Start of Block

-- ==== Sys2Proof/Laws/Front.lean ====
section
/-! SUPPORT. What the front does when it reaches an instruction. -/
namespace Sys2Proof.Machine

@[simp] theorem set_fin_self {α : Type} {k : Nat} (v : Vector α k) (n : Fin k) (f : α) : (v.set n f)[n] = f :=
  Vector.getElem_set_self ..

theorem set_fin_ne {α : Type} {k : Nat} (v : Vector α k) {n j : Fin k} (f : α) (h : j ≠ n) : (v.set n f)[j] = v[j] :=
  Vector.getElem_set_ne _ _ (fun e => h (Fin.ext e.symm))

@[simp] theorem Mach.modField_fe (m : Mach) (n : Fin 16) (g : Field → Field) :
    (m.modField n g).fe = m.fe.set n (g m.fe[n]) := rfl
@[simp] theorem Mach.setField_fe (m : Mach) (n : Fin 16) (f : Field) : (m.setField n f).fe = m.fe.set n f := rfl
@[simp] theorem Mach.setField_regs (m : Mach) (n : Fin 16) (f : Field) : (m.setField n f).regs = m.regs := rfl

/-- A row reaches a COO or AXE instruction that does not wait. -/
theorem rowSeq_retires {m : Mach} {x : Ctx} {i : TInstr} (hx : ctxEng x ≠ .fe) (h : m.AtFront x i)
    (hw : m.waitOf i = none) :
    m.rowSeq x i = (m.effect x i).retired x i (m.afterSeq x (m.ctx x).ret i (m.outcome x i)) (m.outcome x i) := by
  obtain ⟨_, hf, hwf, hr, hx'⟩ := h
  have hc : m.ctxRuns x = true := by cases x <;> simp_all [ctxEng]
  simp [Mach.rowSeq, hc, hf, Mach.seqIns, hwf, Mach.reachSeq, hr, hw]

/-- A row reaches a COO or AXE instruction whose wait is over at once. -/
theorem rowSeq_met {m : Mach} {x : Ctx} {i : TInstr} {k : WaitK} {tmo : Nat} (hx : ctxEng x ≠ .fe) (h : m.AtFront x i)
    (hw : m.waitOf i = some (k, tmo)) (hk : m.waitMet x k = true) :
    m.rowSeq x i = (m.effect x i).retired x i (m.afterSeq x (m.ctx x).ret i (m.outcome x i)) (m.outcome x i) := by
  obtain ⟨_, hf, hwf, hr, hx'⟩ := h
  have hc : m.ctxRuns x = true := by cases x <;> simp_all [ctxEng]
  simp [Mach.rowSeq, hc, hf, Mach.seqIns, hwf, Mach.reachSeq, hr, hw, hk]

/-- A row reaches a COO or AXE instruction that waits. -/
theorem rowSeq_waits {m : Mach} {x : Ctx} {i : TInstr} {k : WaitK} {tmo : Nat} (hx : ctxEng x ≠ .fe) (h : m.AtFront x i)
    (hw : m.waitOf i = some (k, tmo)) (hk : m.waitMet x k = false) :
    m.rowSeq x i = m.beginWait x i k tmo := by
  obtain ⟨_, hf, hwf, hr, hx'⟩ := h
  have hc : m.ctxRuns x = true := by cases x <;> simp_all [ctxEng]
  simp [Mach.rowSeq, hc, hf, Mach.seqIns, hwf, Mach.reachSeq, hr, hw, hk]

/-- The entry of an instruction decoded as it is reached. -/
def rowEntry (m : Mach) (n : Fin 16) (c : Fin 8) (i : TInstr) : PlanEntry :=
  bareEntry m.fe[n].ctx[c].ret i none (m.after m.fe[n].ctx[c].ret i (m.outcome (.fe n c) i)) (m.outcome (.fe n c) i)

/-- The field with that entry as its plan. -/
def rowMach (m : Mach) (n : Fin 16) (c : Fin 8) (i : TInstr) : Mach :=
  m.setField n { m.fe[n] with plan := [rowEntry m n c i], pl := (rowEntry m n c i).after
                              prefetch := usedWords m.fe[n].ctx[c].ret.pc i m.fe[n].prefetch }

theorem rowMach_fe (m : Mach) (n : Fin 16) (c : Fin 8) (i : TInstr) : (rowMach m n c i).fe[n] =
    { m.fe[n] with plan := [rowEntry m n c i], pl := (rowEntry m n c i).after
                   prefetch := usedWords m.fe[n].ctx[c].ret.pc i m.fe[n].prefetch } :=
  Vector.getElem_set_self ..

theorem Field.live_plan_bare {f : Field} {e : PlanEntry} (h : f.plan = [e]) (hs : e.segs = []) (t : Nat) :
    (f.live t).plan = [e] := by
  have hp : f.planStart = none := by simp [Field.planStart, h, hs]
  unfold Field.live Field.slipTo
  rw [hp]
  split <;> exact h

/-- The front reaches an instruction that stands alone in the plan. -/
theorem reaches_row {m : Mach} {n : Fin 16} {c : Fin 8} {i : TInstr} (h : m.fe[n].fresh = false ∨ stopsFront i = true) :
    (rowMach m n c i).reaches n = true := by
  unfold Mach.reaches
  rw [Field.live_plan_bare (e := rowEntry m n c i) (by rw [rowMach_fe]) rfl]
  have hf : (rowMach m n c i).fe[n].fresh = m.fe[n].fresh := by rw [rowMach_fe]
  rw [hf]
  rcases h with h | h
  · rw [h]; rfl
  · simp [openFront, rowEntry, bareEntry, h]

/-- A row whose instruction the planner has not decoded: the front reaches it. -/
theorem rowFe_reach {m : Mach} {n : Fin 16} {c : Fin 8} {i : TInstr} (h : m.AtFront (.fe n c) i)
    (hm : isMotion i = false) :
    m.rowFe n c i = Mach.rowGo n c m.fe[n].ctx[c].retired 7 ((rowMach m n c i).reachFe n c (rowEntry m n c i)) := by
  obtain ⟨_, hf, hwf, hr, hx⟩ := h
  simp only [Mach.ctx] at hf hwf
  obtain ⟨ho, hfr, hh, hp, he, hrp, hck, htr, hre⟩ := hx
  have hpass : ∀ m' : Mach, m'.fe[n].replan = none → m'.passReplan n = m' := by
    intro m' h; simp only [Mach.passReplan, h]
  have hdec : m.decodeRow n c i = rowMach m n c i := by
    unfold Mach.decodeRow
    dsimp only
    rw [hf, hwf]
    simp only [hm, Bool.not_false, if_true]
    rfl
  have hfr2 : (rowMach m n c i).frontRuns n c = true := by
    have : (rowMach m n c i).frontRuns n c = m.frontRuns n c := by
      unfold Mach.frontRuns; rw [rowMach_fe]; rfl
    rw [this, hfr]
  have hh2 : (rowMach m n c i).frontHeld n c = false := by
    have : (rowMach m n c i).frontHeld n c = m.frontHeld n c := by
      unfold Mach.frontHeld Mach.switchDue; rw [rowMach_fe]; rfl
    rw [this, hh]
  have e1 : (rowMach m n c i).fe[n].plan = [rowEntry m n c i] := by rw [rowMach_fe]
  have e2 : (rowMach m n c i).fe[n].replan = none := by rw [rowMach_fe]; exact hrp
  have e3 : (rowMach m n c i).fe[n].emit = none := by rw [rowMach_fe]; exact he
  have e4 : (rowMach m n c i).fe[n].ctx[c].retired = m.fe[n].ctx[c].retired := by rw [rowMach_fe]
  unfold Mach.rowFe
  simp only [hfr, Bool.not_true, Bool.false_eq_true, if_false, hpass m hrp, hp, List.isEmpty_nil, hh, Bool.not_false,
    Bool.and_true, if_true, hdec, e1]
  rw [if_pos (by rfl)]
  conv_lhs => unfold Mach.rowGo
  rw [e4]
  simp only [hfr2, Bool.not_true, Bool.false_eq_true, ne_eq, not_true_eq_false, or_self, if_false, hpass _ e2]
  have hs : (rowMach m n c i).frontStep n c = ((rowMach m n c i).reachFe n c (rowEntry m n c i), true) := by
    unfold Mach.frontStep
    simp only [e1, e3, Option.isSome_none, Bool.false_eq_true, if_false, hh2, Bool.and_false, reaches_row hre]
    simp [rowEntry, bareEntry, hm]
  rw [hs]
  simp

/-- Contexts after a change of a field that leaves its contexts. -/
theorem Mach.setField_ctx {m : Mach} {n : Fin 16} {f : Field} (hf : f.ctx = m.fe[n].ctx) (x : Ctx) :
    (m.setField n f).ctx x = m.ctx x := by
  cases x with
  | fe k c =>
    simp only [Mach.ctx, Mach.setField_fe]
    by_cases h : k = n
    · subst h; simp [hf]
    · have h2 : n.val ≠ k.val := fun e => h (Fin.ext e.symm)
      simp [Vector.getElem_set_ne _ _ h2]
  | coo c => rfl
  | axe a => rfl

theorem rowMach_ctx (m : Mach) (n : Fin 16) (c : Fin 8) (i : TInstr) (x : Ctx) : (rowMach m n c i).ctx x = m.ctx x :=
  by
  unfold rowMach
  refine Mach.setField_ctx (m := m) (n := n) ?_ x
  rfl

/-- The conditions of a reach read the contexts and nothing of the plans. -/
theorem reachFault_congr {m m' : Mach} (hc : ∀ x, m'.ctx x = m.ctx x) (ht : m'.tokens = m.tokens) (ha : m'.axis = m.axis)
    (x : Ctx) (i : TInstr) : m'.reachFault x i = m.reachFault x i := by
  unfold Mach.reachFault Mach.holds Mach.holder Mach.allIdle
  simp only [ht, ha, hc]

theorem waitMet_congr {m m' : Mach} (hc : ∀ x, m'.ctx x = m.ctx x) (ht : m'.tokens = m.tokens) (ha : m'.axis = m.axis)
    (hm : m'.mt = m.mt) (hs : m'.signals = m.signals) (hr : m'.regs = m.regs) (hh : m'.hs = m.hs)
    (x : Ctx) (k : WaitK) : m'.waitMet x k = m.waitMet x k := by
  cases k <;> simp only [Mach.waitMet, Mach.holds, Mach.holder, Mach.allIdle, Mach.sigOn, Mach.pushRoom, Mach.hsState,
    Mach.rd, ht, ha, hc, hm, hs, hr, hh]

theorem replans_false {i : TInstr} (h : isBarrier i = false) : replans i = false := by
  cases i <;> first | rfl | exact h

theorem replans_true {i : TInstr} (h : isBarrier i = true) (h1 : i ≠ .halt) (h2 : i ≠ .layerend) : replans i = true := by
  cases i <;> first | exact h | exact absurd rfl h1 | exact absurd rfl h2

/-- What a barrier changes of a field. -/
theorem Field.reachBarrier_eq (f : Field) (t : Nat) (i : TInstr) : f.reachBarrier t i =
    { f with barrier := f.barrier && !isBarrier i
             replan := if replans i then some ⟨.barrier, t, t, none⟩ else f.replan } := by
  unfold Field.reachBarrier
  cases hb : isBarrier i
  · rw [replans_false hb, Bool.not_false, Bool.and_true]; rfl
  · rw [Bool.not_true, Bool.and_false]
    split
    · rfl
    · rfl
    · rename_i h1 h2
      rw [replans_true hb h1 h2]
      rfl
    · contradiction

theorem Field.plain_pop (F : Field) (e : PlanEntry) (t : Nat) (i : TInstr) (st st' : PState) (h : F.replan = none) :
    ((({ F with plan := [e], pl := st' } : Field).popEntry.arrive t false).reachBarrier t i).follow st =
      { F with
        plan := [], emit := none, atCk := none, pl := st, barrier := F.barrier && !isBarrier i
        replan := if replans i then some ⟨.barrier, t, t, none⟩ else none } := by
  rw [Field.reachBarrier_eq, ← h]
  rfl

end Sys2Proof.Machine
end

End of Block

● WHAT NEEDS TO BE DONE
Return every line of the data above in which "first" appears.

● TASK SOLUTION
  cases i <;> first | rfl | exact h
  cases i <;> first | exact h | exact absurd rfl h1 | exact absurd rfl h2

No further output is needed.